Personal Finance Index Card Advice

Back in 2013 on a show, a professor named Harold Pollack made the suggestion that everything the average person actually needed to know about personal finance could fit on an index card. He “proved” his theory by handwriting a list of personal financial advice on an index card, which then made the internet rounds. Now, he’s back with a co-author, and a $25, 256-page book called The Index Card.

Wow. Could this be the most cynical book ever written?

 

Index Card Finance

Free Financial Advice and Reality

It always seems that when finance experts are talking about OTHER finance experts, that THOSE guys are over-priced crooks who you don’t need. THEY are just out to take your hard earned money. THEY don’t want you to know that finance is actually super easy and that you don’t need THEM. Funny, how that always changes dramatically when the opportunity for money or notary for their own self comes up.
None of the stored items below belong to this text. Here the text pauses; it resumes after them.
/-- R33, R94, R95: every move keeps frame space. -/
theorem FsmMove.frameInv {u t : State} (h : FrameInv u) (m : FsmMove u t) : FrameInv t := by
  by_cases hp : isPoll u.fsm = true
  · have ⟨hlo, hhi⟩ := (isPoll_iff u.fsm).mp hp
    cases m.pollMove hp with
    | timeout | delay | miss => exact h.of_same rfl rfl fun _ _ => ⟨by omega, hhi⟩
    | hit hs hl =>
      have h' : FrameInv u.busGetLevel := h.of_same rfl rfl .intro
      rcases isPoll_cases _ hp with c | c | c | c | c
      · exact afterWait_b u.busGetLevel c ▸ h'.of_same rfl rfl fun _ _ => ⟨by simp [c], by simp [c]⟩
      · exact afterWait_c u.busGetLevel c ▸ h'.of_same rfl rfl fun _ _ => ⟨by simp [c], by simp [c]⟩
      · exact afterWait_d u.busGetLevel c ▸ h'.of_same rfl rfl fun _ _ => ⟨by simp [c], by simp [c]⟩
      · exact afterWait_low u.busGetLevel c ▸ h'.of_same rfl rfl fun _ _ => ⟨by simp [c], by simp [c]⟩
      · exact afterWait_high u.busGetLevel c ▸ h'.afterBit c (m.index_of_bit c hs hl)
  · cases m with
    | bPoll _ c | cPoll _ c | dPoll _ c | bitLow _ c | bitHigh _ c => simp [c, isPoll] at hp
    | idle c | initDir c | initLvl c | aDir c | aLow c | aWait c | aRel c | bDir c | relDir c | relLvlOk c | relLvlErr c
    | validateOk c | validateErr c | decode c => exact h.of_same rfl rfl (by simp [c])

theorem FrameInv.consume {s : State} (h : FrameInv s) : FrameInv s.consume := ⟨h.wf, h.unreceivedZero⟩

/-- R33, R94, R95: every step keeps frame space. -/
theorem FrameInv.step {s t : State} (h : FrameInv s) (ht : step s = .next t) : FrameInv t :=
  step_keeps ht h.consume (.of_cleared rfl) (fun _ _ => .of_cleared rfl) fun m => m.frameInv h.consume

/-! ### R23, R66, R101 to R103: the results -/

/-- R100: VALIDATE's test is the checksum relation. -/
theorem checksum_eq_iff (m : Memory) : checksum m = m.read 4 ↔ checksumHolds m := by
  simp [checksum, checksumHolds, ← BitVec.toNat_inj, eq_comm]

/-- While no read has ended, TEMP and HUM are 0 and no error of VALIDATE is held. -/
theorem resultInv_of_not_done {s : State} (hd : s.done = false) (hz : s.temp = 0#16 ∧ s.hum = 0#16)
    (he : s.err ≠ .checksumMismatch) (hc : s.fsm = 0x10#5 → checksumHolds s.frame) : ResultInv s :=
  ⟨fun _ => hz, by simp [hd], by simp [hd], fun e => absurd e he, hc⟩

/-- A read that ended in an error left TEMP and HUM at 0. -/
theorem resultInv_of_err {s : State} (hf : s.fsm = 0x00#5) (hz : s.temp = 0#16 ∧ s.hum = 0#16) (he : s.err ≠ .ok)
    (hc : s.err = .checksumMismatch → ¬checksumHolds s.frame) : ResultInv s :=
  ⟨fun _ => hz, fun _ e => absurd e he, fun _ e => absurd e he, hc, by simp [hf]⟩

/-- A read in progress has TEMP and HUM at 0. -/
theorem ResultInv.zero_of_fsm_ne {s : State} (h : ResultInv s) (hs : StatusInv s) (hf : s.fsm ≠ 0x00#5) :
    s.temp = 0#16 ∧ s.hum = 0#16 :=
  h.zeroUnlessOk (by simp [(hs.of_fsm_ne hf).2.1])

/-- R65, R101, R103: every move of the FSM keeps the results. -/
theorem FsmMove.resultInv {u t : State} (hs : StatusInv u) (h : ResultInv u) (m : FsmMove u t) : ResultInv t := by
  by_cases hp : isPoll u.fsm = true
  · have hf := fsm_ne_idle_of_isPoll hp
    obtain ⟨_, hd, _⟩ := hs.of_fsm_ne hf
    have hz := h.zero_of_fsm_ne hs hf
    have he := hs.err_of_isPoll hp
    have hc : u.fsm = 0x10#5 → checksumHolds u.frame := h.decodeChecked
    cases m.pollMove hp with
    | timeout => exact resultInv_of_not_done hd hz (by simp) (by simp)
    | delay | miss => exact resultInv_of_not_done hd hz (by simp [he]) hc
    | hit =>
      have ⟨_, hc⟩ := afterWait_fsm_bounds u.busGetLevel
      exact resultInv_of_not_done (by simpa) (by simpa) (by simp [he]) (fun c => by simp [c] at hc)
  · cases m with
    | bPoll _ c | cPoll _ c | dPoll _ c | bitLow _ c | bitHigh _ c => simp [c, isPoll] at hp
    | idle c => exact u.goto_self _ c ▸ h
    | initDir c | initLvl c | aDir c | aLow c | aWait c | aRel c | bDir c | relDir c | relLvlOk c =>
      have hf : u.fsm ≠ 0x00#5 := by simp [c]
      exact resultInv_of_not_done (hs.of_fsm_ne hf).2.1 (h.zero_of_fsm_ne hs hf) (fun e => hf (hs.mismatchOnlyIdle e)) (by simp)
    | validateOk c hsum =>
      have hf : u.fsm ≠ 0x00#5 := by simp [c]
      exact resultInv_of_not_done (hs.of_fsm_ne hf).2.1 (h.zero_of_fsm_ne hs hf) (fun e => hf (hs.mismatchOnlyIdle e))
        fun _ => (checksum_eq_iff u.frame).mp hsum
    | relLvlErr c he =>
      have hf : u.fsm ≠ 0x00#5 := by simp [c]
      exact resultInv_of_err rfl (h.zero_of_fsm_ne hs hf) he fun e => absurd (hs.mismatchOnlyIdle e) hf
    | validateErr c hsum =>
      exact resultInv_of_err rfl (h.zero_of_fsm_ne hs (by simp [c])) (by simp) fun _ => mt (checksum_eq_iff u.frame).mpr hsum
    | decode c =>
      have he : u.err = .ok := hs.okUntilRelease (by simp [c]) (by simp [c]) (by simp [c])
      exact ⟨fun hn => absurd ⟨rfl, he⟩ hn, fun _ _ => h.decodeChecked c, fun _ _ => ⟨rfl, rfl⟩, by simp [he], by simp⟩

theorem ResultInv.consume {s : State} (h : ResultInv s) : ResultInv s.consume :=
  ⟨h.zeroUnlessOk, h.okChecksum, h.okValues, h.mismatchChecksum, h.decodeChecked⟩

/-- R23, R66: every step keeps the results; a reset and a READ clear them. -/
theorem ResultInv.step {s t : State} (hs : StatusInv s) (h : ResultInv s) (ht : step s = .next t) : ResultInv t :=
  step_keeps ht h.consume (resultInv_of_not_done rfl ⟨rfl, rfl⟩ (by simp [State.reset]) (by simp [State.reset]))
    (fun _ _ => resultInv_of_not_done rfl ⟨rfl, rfl⟩ (by simp) (by simp)) fun m => m.resultInv hs.consume h.consume

end Sys2Proof.Machine
end

section
/-! SUPPORT. Every step keeps a read's time under the latest time of its FSM state (R135), and its time and its requests in step (R75). -/

namespace Sys2Proof.Machine

/-! ### R75, R135: the latest time of each FSM state -/

/-- R75: a number of whole polls that a budget admits lasts no longer than the budget's wait. -/
theorem le_waitTime {p : Params} {B : BitVec 16} {x : Nat} (hg : 1 ≤ p.pG.toNat) (hd : p.pG.toNat ∣ x)
    (hx : x + 1 ≤ B.toNat + p.pG.toNat) : x ≤ waitTime p B := by
  obtain ⟨k, rfl⟩ := hd
  rw [waitTime, pollCount, Nat.mul_comm]
  exact Nat.mul_le_mul_right _ ((Nat.le_div_iff_mul_le hg).mpr (by rw [Nat.mul_comm]; omega))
Back when I was a professional financial advisor, Susie Orman would stand up in front of as many people as she possibly could and say that all financial planners and advisors were crooks and you knew it because we took money from companies that offer financial products to help with marketing. That was PROOF that we could never be impartial, and that we could never be trusted to help you. Of course, when Susie Orman wanted to go on a national tour to help give financial advice to the masses guess who she had sponsor it to help with the cost? The same exact types of companies. But, of course, SHE could take money from those companies without compromising HER integrity. It was only OTHER people who couldn’t do that.

And, so here we come to Harold Pollack, the guy who declared that THEY want you to think finance is complicated and THEY make it that way just to take your money, when all you really need to know about money fits on an index card.

So, then why a 256-page book?

Well, for a few reasons we can guess.

First, the author is a professor, and publish or perish is a real thing. Publishing popular books is especially favored.

Second, the reality is that even if the index card were complete, that would still leave a LOT of questions for your average person, starting with HOW do I do those things.

Third, it just isn’t true. Finances can get very complex, and just because you rattle off a bunch of ideas doesn’t mean people can just do them. In fact, this particular list can only be accomplished after you already have your finances pretty well set up. A lot of financial advice is how to you get your finances in a position to be ABLE to follow this list.

What Is On The Index Card

I myself have put a tiny amount of effort into creating an easy do-it-yourself financial plan on more than one occasion. The truth is, that a simple retirement plan or other investing or savings plan would work for 90 percent of all Americans. The tricky thing is that you have to get there first.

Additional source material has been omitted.